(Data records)

/-! ### Retirement -/

/-- The tile that records a trace of a running plan (R255): one of its binding's, which one the placer leaves open
(FREE VALUE, notes/assumptions/79.md). -/
def Running.recTile (r : Running) : Nat :=
  let ts := r.plan.binding.tiles
  ((ts[Config.recTile r.plan.id % ts.length]?).map Fin.val).getD 0

/-- An effect of a bundle on the tenant's rings (R52, R304, R416). A trace record bears its tile's source ID and the
stamp of its bundle's issue (R255, R257). -/
def Chip.effect (c : Chip) (r : Running) (e : Effect) : Chip :=
  let f := Fn.vf r.plan.tenant
  match e with
  | .log code level a0 a1 a2 a3 =>
    c.log f { c.entry (c.ringSrc f 10) with
      code := code, level := level, plan := r.plan.id, step := r.step, arg0 := a0, arg1 := a1, arg2 := a2, arg3 := a3 }
  | .trace code bundle stamp =>
    c.log f { c.entry (c.tileSrc r.recTile) with
      stamp := stamp, code := code, level := 6, plan := r.plan.id, step := r.step, arg0 := BitVec.ofNat 64 bundle }
  | .ev code => c.event f { c.entry (c.ringSrc f 9) with code := code, plan := r.plan.id, step := r.step }
  | .token _ => c

/-- The tokens among a bundle's effects, in order. -/
def tokensOf (es : List Effect) : List ResEntry :=
  es.filterMap fun e => match e with
    | .token t => some t
    | _ => none

/-- A bundle's writes to what its program works on of its tenant. -/
def Past.retire (t : Past) (b : Build) : Past :=
  { t with
    scale := b.scale.foldl (fun x w => x.set w.1 w.2) t.scale
    slots := b.slots.foldl (fun l x => if (alGet l x.1).isSome then alPut l x.1 x.2 else l) t.slots
    layers := b.mon.foldl addDelta t.layers }

/-- The tenant after a bundle; the replay of a step that has ended leaves it as it stands. -/
def Tenant.retire (t : Tenant) (r : Running) (b : Build) : Tenant :=
  match r.past with
  | none => t.over (t.pastOf.retire b)
  | some _ => t

/-- The packets of the last wavefront of a pass over the die edges of its regions (R63, R66, R91). -/
def Running.edgeOf (r : Running) (p : PassOut) (now : Stamp) : List EdgePkt :=
  let a := (p.k + 511) / 512
  (r.plan.binding.regionsOf ⟨r.ctx.pc, a, (p.n + 511) / 512⟩).flatMap fun x =>
    let cs := r.plan.binding.cols.take x.b
    let hdr : PktHdr :=
      { stamp := now, tid := p.tid, offset := 0, tenant := BitVec.ofNat 4 r.plan.tenant.val, wepoch := r.stepEpoch
        nepoch := r.plan.image.nepoch, plan := r.plan.id, step := r.step, last := true, switch := false
        nonfinite := false, replay := r.replayTo.isSome, latency := false, mixedOk := false }
    (if (cs.any fun c => decide (c.col < 4)) && cs.any fun c => decide (4 ≤ c.col) then
      p.offs.mapIdx fun j o => ⟨x.sub, true, j, { hdr with offset := o }⟩ else []) ++
    (if 4 < a then
      (List.range x.b).map fun j =>
        let c := x.sub * r.plan.binding.cols.length + j
        let name := Config.partialName r.plan.id r.ctx.pc c
        ⟨x.sub, false, j, { hdr with tid := name.1, offset := name.2, nonfinite := p.bad.getD c false }⟩ else [])

/-- The tiles that stage the blocks of a plane for their load chains (R67, R78). -/
def Running.blocksOf (r : Running) (p : Plane) : List StagedBlk :=
  (List.range ((p.k + 511) / 512)).flatMap fun i => (List.range ((p.n + 511) / 512)).filterMap fun j =>
    (r.plan.binding.tileOf (8 * i + j)).map fun x => ⟨i, j, x.2⟩
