-- ==== Sys2Proof/Machine/Hatband.lean ====
section
/-! DEFINITION. Hatband's one command (R375). -/

namespace Sys2Proof.Machine

/-- HATBAND_COMMIT (R375): while the hub has power. -/
def execHatbandCommit (s : State) : Host.Outcome State Fault Refusal :=
  .next (s.on fun c => if c.hubPower then c.hbCommit else c)

end Sys2Proof.Machine
end

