-- ==== Sys2Proof/Machine/Core.lean ====
section
/-! DEFINITION. The machine as the host runs it. -/

def Sys2Proof.core : Host.Core :=
  { State := Sys2Proof.Machine.State, Fault := Sys2Proof.Machine.Fault
    Refusal := Sys2Proof.Machine.Refusal, step := Sys2Proof.Machine.step
    reset := Sys2Proof.Machine.State.reset }
end

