/-- R168, R285: ST.COLL over a group of one is done at once: for a sum it forms NONFINITE over the rank's own elements
into its predicate, dynamic, and marks the step as a gradient step; any other stores nothing. The group is among those
whose SQN rises as the bundle retires. -/
def Obligations.SoloCollectiveFormsNonfinite : Prop :=
  ∀ (s : State) (sl : Slot) (o : MvOps) (r : Running) (b : Build) (g : Group) (f : Fmt),
    SlotActs s (.coll sl o) sl .st r b → s.chip.group o.grp = some g → g.g = 1 → g.ten = r.plan.tenant →
    g.dead = false → Desc.fmt (r.ctx.desc o.td) = some f →
    let v := s.view sl.part r
    let d := r.ctx.desc o.td
    ∃ b', SlotLeaves s (.coll sl o) sl r b' ∧ b'.sqns = b.sqns ++ [o.grp] ∧ b'.coll = b.coll ∧
      (o.cfn ≠ 0 → o.cfn ≠ 2 → b' = { b with pos := 4, sqns := b'.sqns }) ∧
      (o.cfn = 0 ∨ o.cfn = 2 → b'.counts.gradient = true ∧
        (o.pd ≠ 0 → b'.ctx.p[o.pd].dyn = true ∧ (b'.ctx.p[o.pd].val = true ↔
          ∃ i j, i < Desc.rows d ∧ j < Desc.cols d ∧
            (f.decode (v.bits (Desc.tid d) (Desc.offset d i j))).isFinite = false)) ∧
        b'.ctx.s = b.ctx.s ∧ b'.ctx.v = b.ctx.v ∧ b'.effects = b.effects)

/-! ### The CF and SY slots -/

/-- R50, R51, R26: SALU's twelve functions, modulo 2^64 with shift counts modulo 64, and PARAM's eight values go to
scalar SD, SCMP's six relations and PLOG's five functions to predicate PD; TDSET replaces one field of descriptor TD,
the field that FN names, by the low bits of SA, and every other bit of the descriptor and every other descriptor stand. -/
def Obligations.ScalarSlotsWriteOneRegister : Prop :=
  ∀ (s : State) (sl : Slot) (o : CfOps) (r : Running) (b : Build),
    let x := r.ctx.s[o.sa]
    let y := r.ctx.opB sl o
    let p := r.ctx.p[o.sa.val % 16]
    let q := r.ctx.p[o.sb.val % 16]
    WritesScalar s (.salu sl o) sl .cf o.sd r b
      (match o.fn.val with
        | 0 => x.val + y.val
        | 1 => x.val - y.val
        | 2 => x.val * y.val
        | 3 => x.val &&& y.val
        | 4 => x.val ||| y.val
        | 5 => x.val ^^^ y.val
        | 6 => x.val <<< (y.val.toNat % 64)
        | 7 => x.val >>> (y.val.toNat % 64)
        | 8 => x.val.sshiftRight (y.val.toNat % 64)
        | 9 => if x.val.toInt < y.val.toInt then x.val else y.val
        | 10 => if x.val.toInt < y.val.toInt then y.val else x.val
        | _ => y.val)
      (if o.fn.val = 11 then y.dyn else x.dyn || y.dyn) ∧
    WritesPred s (.scmp sl o) sl .cf o.pd r b
      (match o.fn.val with
        | 0 => decide (x.val = y.val)
        | 1 => decide (x.val ≠ y.val)
        | 2 => decide (x.val.toInt < y.val.toInt)
        | 3 => decide (x.val.toInt ≤ y.val.toInt)
        | 4 => decide (x.val.toNat < y.val.toNat)
        | _ => decide (x.val.toNat ≤ y.val.toNat))
      (x.dyn || y.dyn) ∧
    WritesPred s (.plog sl o) sl .cf o.pd r b
      (match o.fn.val with
        | 0 => p.val && q.val
        | 1 => p.val || q.val
        | 2 => p.val != q.val
        | 3 => p.val && !q.val
        | _ => !p.val)
      (if o.fn.val = 4 then p.dyn else p.dyn || q.dyn) ∧
    WritesScalar s (.param sl o) sl .cf o.sd r b
      (match o.fn.val with
        | 0 => r.step.setWidth 64
        | 1 => r.plan.id.setWidth 64
        | 2 => BitVec.ofNat 64 r.plan.tenant.val
        | 3 => r.stepEpoch.setWidth 64
        | 4 => r.plan.image.nepoch.setWidth 64
        | 5 => s.chip.drone.now
        | 6 => r.plan.sub.sparam[y.val.toNat % 16]
        | _ => if r.ctx.lc[o.lc].active then r.ctx.lc[o.lc].index.setWidth 64 else 0)
      (match o.fn.val with
        | 3 => true
        | 5 => true
        | 6 => y.dyn
        | _ => false) ∧
  (SlotActs s (.tdset sl o) sl .cf r b →
      ∃ b' lo n, SlotLeaves s (.tdset sl o) sl r b' ∧
        (lo, n) = (if o.fn.val = 0 then (392, 48)
          else if o.fn.val ≤ 6 then (360 - 24 * (o.fn.val - 1), 24) else (200 - 40 * (o.fn.val - 7), 40)) ∧
        (∀ k, k < n → (b'.ctx.desc o.td).getLsbD (lo + k) = r.ctx.s[o.sa].val.getLsbD k) ∧
        (∀ k, (k < lo ∨ lo + n ≤ k) → (b'.ctx.desc o.td).getLsbD k = (b.ctx.desc o.td).getLsbD k) ∧
        (∀ j : Fin 256, j ≠ o.td → b'.ctx.desc j = b.ctx.desc j) ∧
        b' = { b with pos := 5, ctx := { b.ctx with td := b'.ctx.td } })

/-- R50, R51: where control goes once the bundle retires. LOOP enters its body with the counter at index 0, or passes
it when B is 0 or its predicate is false; BR jumps; CALL pushes the next bundle; RET goes on from the calling bundle;
STEP asks for a boundary always and jumps under its predicate; END asks for the last one. From the end of a bundle
control goes on at the next, except where the innermost running loop's body ends there: with trips left, its first body
bundle comes next and its index rises by one; without, the loop ends. -/
def Obligations.ControlSlotsSetFlow : Prop :=
  (∀ (c : Ctx) (k : Nat) (l : Fin 8) (ls : List (Fin 8)),
      (c.loops = [] → (c.advance (.fall k)).pc = k + 1) ∧
      (c.loops = l :: ls → c.lc[l].last ≠ k → (c.advance (.fall k)).pc = k + 1 ∧ (c.advance (.fall k)).lc = c.lc) ∧
      (c.loops = l :: ls → c.lc[l].last = k → 1 < c.lc[l].count →
        (c.advance (.fall k)).pc = c.lc[l].first ∧
        (c.advance (.fall k)).lc[l].index = c.lc[l].index + 1 ∧
        (c.advance (.fall k)).lc[l].count = c.lc[l].count - 1 ∧
        (c.advance (.fall k)).loops = l :: ls ∧
        ∀ m, m ≠ l → (c.advance (.fall k)).lc[m] = c.lc[m]) ∧
      (c.loops = [l] → c.lc[l].last = k → c.lc[l].count ≤ 1 →
        (c.advance (.fall k)).pc = k + 1 ∧ (c.advance (.fall k)).loops = [] ∧
        (c.advance (.fall k)).lc[l].active = false)) ∧
  ∀ (s : State) (sl : Slot) (o : CfOps) (r : Running) (b : Build),
    let n := (r.ctx.opB sl o).val.toNat
    let go := (r.ctx.predOf sl).val
    let pc := r.ctx.pc
    let target := ((pc : Int) + o.tgt.toInt).toNat
    (SlotActs s (.loop sl o) sl .cf r b → SlotLeaves s (.loop sl o) sl r
      (if go = true ∧ n ≠ 0 then
        { b with
          pos := 5, flow := .jump (pc + 1)
          ctx := { b.ctx with
            lc := b.ctx.lc.set o.lc { active := true, index := 0, count := n, first := pc + 1, last := target }
            loops := o.lc :: b.ctx.loops } }
      else { b with pos := 5, flow := .fall target })) ∧
    (SlotActs s (.br sl o) sl .cf r b → SlotLeaves s (.br sl o) sl r { b with pos := 5, flow := .jump target }) ∧
    (SlotActs s (.call sl o) sl .cf r b → SlotLeaves s (.call sl o) sl r
      { b with pos := 5, flow := .jump target, ctx := { b.ctx with calls := (pc + 1) :: b.ctx.calls } }) ∧
    (SlotActs s (.ret sl o) sl .cf r b → ∃ c cs, r.ctx.calls = c :: cs ∧ SlotLeaves s (.ret sl o) sl r
      { b with pos := 5, flow := .fall (c - 1), ctx := { b.ctx with calls := cs } }) ∧
    (SlotActs s (.step sl o) sl .cf r b → SlotLeaves s (.step sl o) sl r
      { b with pos := 5, boundary := .step, flow := if go then .jump target else .fall pc }) ∧
    (SlotActs s (.endp sl o) sl .cf r b → SlotLeaves s (.endp sl o) sl r { b with pos := 5, boundary := .last })

/-- R40, R52, R134, R185: AWAIT frees its accumulator if it is DRAINING and changes nothing else; TRACE and EVENT leave
an entry with their code; LAYER and SEED set their register for later bundles; CMT asks for a commit point. -/
def Obligations.SystemSlotsActOnBundle : Prop :=
  ∀ (s : State) (sl : Slot) (o : SyOps) (r : Running) (b : Build),
    (∀ i : Fin 2, o.ac.val = i.val → SlotActs s (.await sl o) sl .sy r b →
      ∃ b', SlotLeaves s (.await sl o) sl r b' ∧
        b'.ctx.ac[i] = (if r.ctx.ac[i].state = .draining then { b.ctx.ac[i] with state := .free } else b.ctx.ac[i]) ∧
        (∀ j, j ≠ i → b'.ctx.ac[j] = b.ctx.ac[j]) ∧
        b' = { b with pos := 6, ctx := { b.ctx with ac := b'.ctx.ac } }) ∧
    (SlotActs s (.trace sl o) sl .sy r b → SlotLeaves s (.trace sl o) sl r
      { b with pos := 6, effects := b.effects ++ [.trace o.code r.ctx.pc s.chip.drone.now] }) ∧
    (SlotActs s (.event sl o) sl .sy r b → SlotLeaves s (.event sl o) sl r
      { b with pos := 6, effects := b.effects ++ [.ev o.code] }) ∧
    (SlotActs s (.layer sl o) sl .sy r b → SlotLeaves s (.layer sl o) sl r
      { b with pos := 6, ctx := { b.ctx with layer := o.code } }) ∧
    (SlotActs s (.seed sl o) sl .sy r b → SlotLeaves s (.seed sl o) sl r
      { b with pos := 6, ctx := { b.ctx with seed := sl.imm0 ++ sl.imm1 } }) ∧
    (SlotActs s (.cmt sl o) sl .sy r b → SlotLeaves s (.cmt sl o) sl r { b with pos := 6, cmt := true })

/-! ### Bundles -/

/-- R24: a slot whose predicate is false, any but LOOP, STEP and END, writes no buffer, no memory, no accumulator and
no plane, adds no count to the monitor, emits nothing and makes no collective contribution; it joins its bundle. Of VOPT the
monitor keeps that it was skipped (R166). -/
def Obligations.FalsePredicateHasNoEffect : Prop :=
  ∀ (s : State) (i : Instr) (sl : Slot) (pos : SlotPos) (r : Running) (b : Build),
    slotOf i = some sl → slotPosOf i = some pos →
    s.slotOpen sl pos = some (r, b) → anyPred i = false → (r.ctx.predOf sl).val = false →
    ∃ b', exec i s = .next (s.slotDone sl.part r sl.more b') ∧
      ((∀ o, i ≠ .vopt sl o) → b'.mon = b.mon) ∧ (∀ o, i = .vopt sl o → b'.mon = b.mon ++ [.skipped r.ctx.layer]) ∧
      b'.mem = b.mem ∧ b'.scale = b.scale ∧ b'.slots = b.slots ∧ b'.effects = b.effects ∧ b'.flow = b.flow ∧
      b'.coll = b.coll ∧ b'.sqns = b.sqns ∧ b'.pass = b.pass ∧ b'.load = b.load ∧
      b'.boundary = b.boundary ∧ b'.cmt = b.cmt ∧ b'.counts = b.counts ∧ b'.ctx.v = b.ctx.v ∧ b'.ctx.ac = b.ctx.ac ∧
      b'.ctx.active = b.ctx.active ∧ b'.ctx.shadow = b.ctx.shadow ∧ b'.ctx.td = b.ctx.td ∧ b'.ctx.ftq = b.ctx.ftq ∧
      (∀ k : Fin 64, b'.ctx.s[k].val = b.ctx.s[k].val) ∧ (∀ k : Fin 16, b'.ctx.p[k].val = b.ctx.p[k].val)
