@[simp] theorem Chip.startRec_keeps (c : Chip) :
    (c.startRec).drawn = c.drawn ∧ (c.startRec).drone = c.drone ∧ (c.startRec).power = c.power ∧
    (c.startRec).pins = c.pins ∧ (c.startRec).boot = c.boot ∧ (c.startRec).driver = c.driver ∧
    (c.startRec).pfn = c.pfn ∧ (c.startRec).vfn = c.vfn ∧ (c.startRec).tenants = c.tenants ∧
    (c.startRec).nparts = c.nparts ∧ (c.startRec).parts = c.parts ∧ (c.startRec).partPending = c.partPending ∧
    (c.startRec).placer = c.placer ∧ (c.startRec).scan = c.scan ∧ (c.startRec).sp = c.sp ∧
    (c.startRec).memObj = c.memObj ∧ (c.startRec).calPc = c.calPc ∧ (c.startRec).calDqs = c.calDqs ∧
    (c.startRec).calZq = c.calZq ∧ (c.startRec).calIsl = c.calIsl ∧ (c.startRec).limiter = c.limiter ∧
    (c.startRec).intc = c.intc ∧ (c.startRec).faults = c.faults ∧ (c.startRec).ports = c.ports ∧
    (c.startRec).groups = c.groups ∧ (c.startRec).bore = c.bore ∧ (c.startRec).attests = c.attests ∧
    (c.startRec).mgmt = c.mgmt ∧ (c.startRec).gate = c.gate ∧ (c.startRec).objs = c.objs ∧
    (c.startRec).readData = c.readData ∧ (∀ pp : Fin 4, (c.startRec).run pp = c.run pp) := by
  unfold Chip.startRec
  first
    | (simp [Chip.run]; done)
    | ((try dsimp only) <;> (repeat' split) <;> simp [Chip.run])

@[simp] theorem Chip.recheckRing_keeps (c : Chip) (t : Fin 16) :
    (c.recheckRing t).drawn = c.drawn ∧ (c.recheckRing t).drone = c.drone ∧ (c.recheckRing t).power = c.power ∧
    (c.recheckRing t).pins = c.pins ∧ (c.recheckRing t).boot = c.boot ∧ (c.recheckRing t).driver = c.driver ∧
    (c.recheckRing t).pfn = c.pfn ∧ (c.recheckRing t).vfn = c.vfn ∧ (c.recheckRing t).tenants = c.tenants ∧
    (c.recheckRing t).nparts = c.nparts ∧ (c.recheckRing t).partPending = c.partPending ∧ (c.recheckRing t).placer = c.placer ∧
    (c.recheckRing t).scan = c.scan ∧ (c.recheckRing t).sp = c.sp ∧ (c.recheckRing t).memObj = c.memObj ∧
    (c.recheckRing t).calPc = c.calPc ∧ (c.recheckRing t).calDqs = c.calDqs ∧ (c.recheckRing t).calZq = c.calZq ∧
    (c.recheckRing t).calIsl = c.calIsl ∧ (c.recheckRing t).limiter = c.limiter ∧ (c.recheckRing t).intc = c.intc ∧
    (c.recheckRing t).faults = c.faults ∧ (c.recheckRing t).ports = c.ports ∧ (c.recheckRing t).groups = c.groups ∧
    (c.recheckRing t).bore = c.bore ∧ (c.recheckRing t).attests = c.attests ∧ (c.recheckRing t).mgmt = c.mgmt ∧
    (c.recheckRing t).gate = c.gate ∧ (c.recheckRing t).hatband = c.hatband ∧ (c.recheckRing t).mram = c.mram ∧
    (c.recheckRing t).objs = c.objs ∧ (c.recheckRing t).readData = c.readData := by
  unfold Chip.recheckRing
  (try dsimp only [Chip.draw256]); and_intros
  · repeat' (first | (simp [Chip.run, Chip.draw256]; done) | intro _ | with_reducible refine (foldl_drawn ?_ _ _).trans ?_ | simp | split)
  · repeat' (first | (simp [Chip.run, Chip.draw256]; done) | intro _ | with_reducible refine (foldl_drone ?_ _ _).trans ?_ | simp | split)
  · repeat' (first | (simp [Chip.run, Chip.draw256]; done) | intro _ | with_reducible refine (foldl_power ?_ _ _).trans ?_ | simp | split)
  · repeat' (first | (simp [Chip.run, Chip.draw256]; done) | intro _ | with_reducible refine (foldl_pins ?_ _ _).trans ?_ | simp | split)
  · repeat' (first | (simp [Chip.run, Chip.draw256]; done) | intro _ | with_reducible refine (foldl_boot ?_ _ _).trans ?_ | simp | split)
  · repeat' (first | (simp [Chip.run, Chip.draw256]; done) | intro _ | with_reducible refine (foldl_driver ?_ _ _).trans ?_ | simp | split)
  · repeat' (first | (simp [Chip.run, Chip.draw256]; done) | intro _ | with_reducible refine (foldl_pfn ?_ _ _).trans ?_ | simp | split)
  · repeat' (first | (simp [Chip.run, Chip.draw256]; done) | intro _ | with_reducible refine (foldl_vfn ?_ _ _).trans ?_ | simp | split)
  · repeat' (first | (simp [Chip.run, Chip.draw256]; done) | intro _ | with_reducible refine (foldl_tenants ?_ _ _).trans ?_ | simp | split)
  · repeat' (first | (simp [Chip.run, Chip.draw256]; done) | intro _ | with_reducible refine (foldl_nparts ?_ _ _).trans ?_ | simp | split)
  · repeat' (first | (simp [Chip.run, Chip.draw256]; done) | intro _ | with_reducible refine (foldl_partPending ?_ _ _).trans ?_ | simp | split)
  · repeat' (first | (simp [Chip.run, Chip.draw256]; done) | intro _ | with_reducible refine (foldl_placer ?_ _ _).trans ?_ | simp | split)
  · repeat' (first | (simp [Chip.run, Chip.draw256]; done) | intro _ | with_reducible refine (foldl_scan ?_ _ _).trans ?_ | simp | split)
  · repeat' (first | (simp [Chip.run, Chip.draw256]; done) | intro _ | with_reducible refine (foldl_sp ?_ _ _).trans ?_ | simp | split)
  · repeat' (first | (simp [Chip.run, Chip.draw256]; done) | intro _ | with_reducible refine (foldl_memObj ?_ _ _).trans ?_ | simp | split)
  · repeat' (first | (simp [Chip.run, Chip.draw256]; done) | intro _ | with_reducible refine (foldl_calPc ?_ _ _).trans ?_ | simp | split)
  · repeat' (first | (simp [Chip.run, Chip.draw256]; done) | intro _ | with_reducible refine (foldl_calDqs ?_ _ _).trans ?_ | simp | split)
  · repeat' (first | (simp [Chip.run, Chip.draw256]; done) | intro _ | with_reducible refine (foldl_calZq ?_ _ _).trans ?_ | simp | split)
  · repeat' (first | (simp [Chip.run, Chip.draw256]; done) | intro _ | with_reducible refine (foldl_calIsl ?_ _ _).trans ?_ | simp | split)
  · repeat' (first | (simp [Chip.run, Chip.draw256]; done) | intro _ | with_reducible refine (foldl_limiter ?_ _ _).trans ?_ | simp | split)
  · repeat' (first | (simp [Chip.run, Chip.draw256]; done) | intro _ | with_reducible refine (foldl_intc ?_ _ _).trans ?_ | simp | split)
  · repeat' (first | (simp [Chip.run, Chip.draw256]; done) | intro _ | with_reducible refine (foldl_faults ?_ _ _).trans ?_ | simp | split)
  · repeat' (first | (simp [Chip.run, Chip.draw256]; done) | intro _ | with_reducible refine (foldl_ports ?_ _ _).trans ?_ | simp | split)
  · repeat' (first | (simp [Chip.run, Chip.draw256]; done) | intro _ | with_reducible refine (foldl_groups ?_ _ _).trans ?_ | simp | split)
  · repeat' (first | (simp [Chip.run, Chip.draw256]; done) | intro _ | with_reducible refine (foldl_bore ?_ _ _).trans ?_ | simp | split)
  · repeat' (first | (simp [Chip.run, Chip.draw256]; done) | intro _ | with_reducible refine (foldl_attests ?_ _ _).trans ?_ | simp | split)
  · repeat' (first | (simp [Chip.run, Chip.draw256]; done) | intro _ | with_reducible refine (foldl_mgmt ?_ _ _).trans ?_ | simp | split)
  · repeat' (first | (simp [Chip.run, Chip.draw256]; done) | intro _ | with_reducible refine (foldl_gate ?_ _ _).trans ?_ | simp | split)
  · repeat' (first | (simp [Chip.run, Chip.draw256]; done) | intro _ | with_reducible refine (foldl_hatband ?_ _ _).trans ?_ | simp | split)
  · repeat' (first | (simp [Chip.run, Chip.draw256]; done) | intro _ | with_reducible refine (foldl_mram ?_ _ _).trans ?_ | simp | split)
  · repeat' (first | (simp [Chip.run, Chip.draw256]; done) | intro _ | with_reducible refine (foldl_objs ?_ _ _).trans ?_ | simp | split)
  · repeat' (first | (simp [Chip.run, Chip.draw256]; done) | intro _ | with_reducible refine (foldl_readData ?_ _ _).trans ?_ | simp | split)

**Required work**:
Using the records above, copy word for word the line with "1 => r.plan.id.setWidth 64", the line with "(c.advance (.fall k)).pc = c.lc[l].first", and every line between them.

**Answer for this exercise**:
        | 1 => r.plan.id.setWidth 64
        | 2 => BitVec.ofNat 64 r.plan.tenant.val
        | 3 => r.stepEpoch.setWidth 64
        | 4 => r.plan.image.nepoch.setWidth 64
        | 5 => s.chip.drone.now
        | 6 => r.plan.sub.sparam[y.val.toNat % 16]
        | _ => if r.ctx.lc[o.lc].active then r.ctx.lc[o.lc].index.setWidth 64 else 0)
      (match o.fn.val with
        | 3 => true
        | 5 => true
        | 6 => y.dyn
        | _ => false) ∧
  (SlotActs s (.tdset sl o) sl .cf r b →
      ∃ b' lo n, SlotLeaves s (.tdset sl o) sl r b' ∧
        (lo, n) = (if o.fn.val = 0 then (392, 48)
          else if o.fn.val ≤ 6 then (360 - 24 * (o.fn.val - 1), 24) else (200 - 40 * (o.fn.val - 7), 40)) ∧
        (∀ k, k < n → (b'.ctx.desc o.td).getLsbD (lo + k) = r.ctx.s[o.sa].val.getLsbD k) ∧
        (∀ k, (k < lo ∨ lo + n ≤ k) → (b'.ctx.desc o.td).getLsbD k = (b.ctx.desc o.td).getLsbD k) ∧
        (∀ j : Fin 256, j ≠ o.td → b'.ctx.desc j = b.ctx.desc j) ∧
        b' = { b with pos := 5, ctx := { b.ctx with td := b'.ctx.td } })

/-- R50, R51: where control goes once the bundle retires. LOOP enters its body with the counter at index 0, or passes
it when B is 0 or its predicate is false; BR jumps; CALL pushes the next bundle; RET goes on from the calling bundle;
STEP asks for a boundary always and jumps under its predicate; END asks for the last one. From the end of a bundle
control goes on at the next, except where the innermost running loop's body ends there: with trips left, its first body
bundle comes next and its index rises by one; without, the loop ends. -/
def Obligations.ControlSlotsSetFlow : Prop :=
  (∀ (c : Ctx) (k : Nat) (l : Fin 8) (ls : List (Fin 8)),
      (c.loops = [] → (c.advance (.fall k)).pc = k + 1) ∧
      (c.loops = l :: ls → c.lc[l].last ≠ k → (c.advance (.fall k)).pc = k + 1 ∧ (c.advance (.fall k)).lc = c.lc) ∧
      (c.loops = l :: ls → c.lc[l].last = k → 1 < c.lc[l].count →
        (c.advance (.fall k)).pc = c.lc[l].first ∧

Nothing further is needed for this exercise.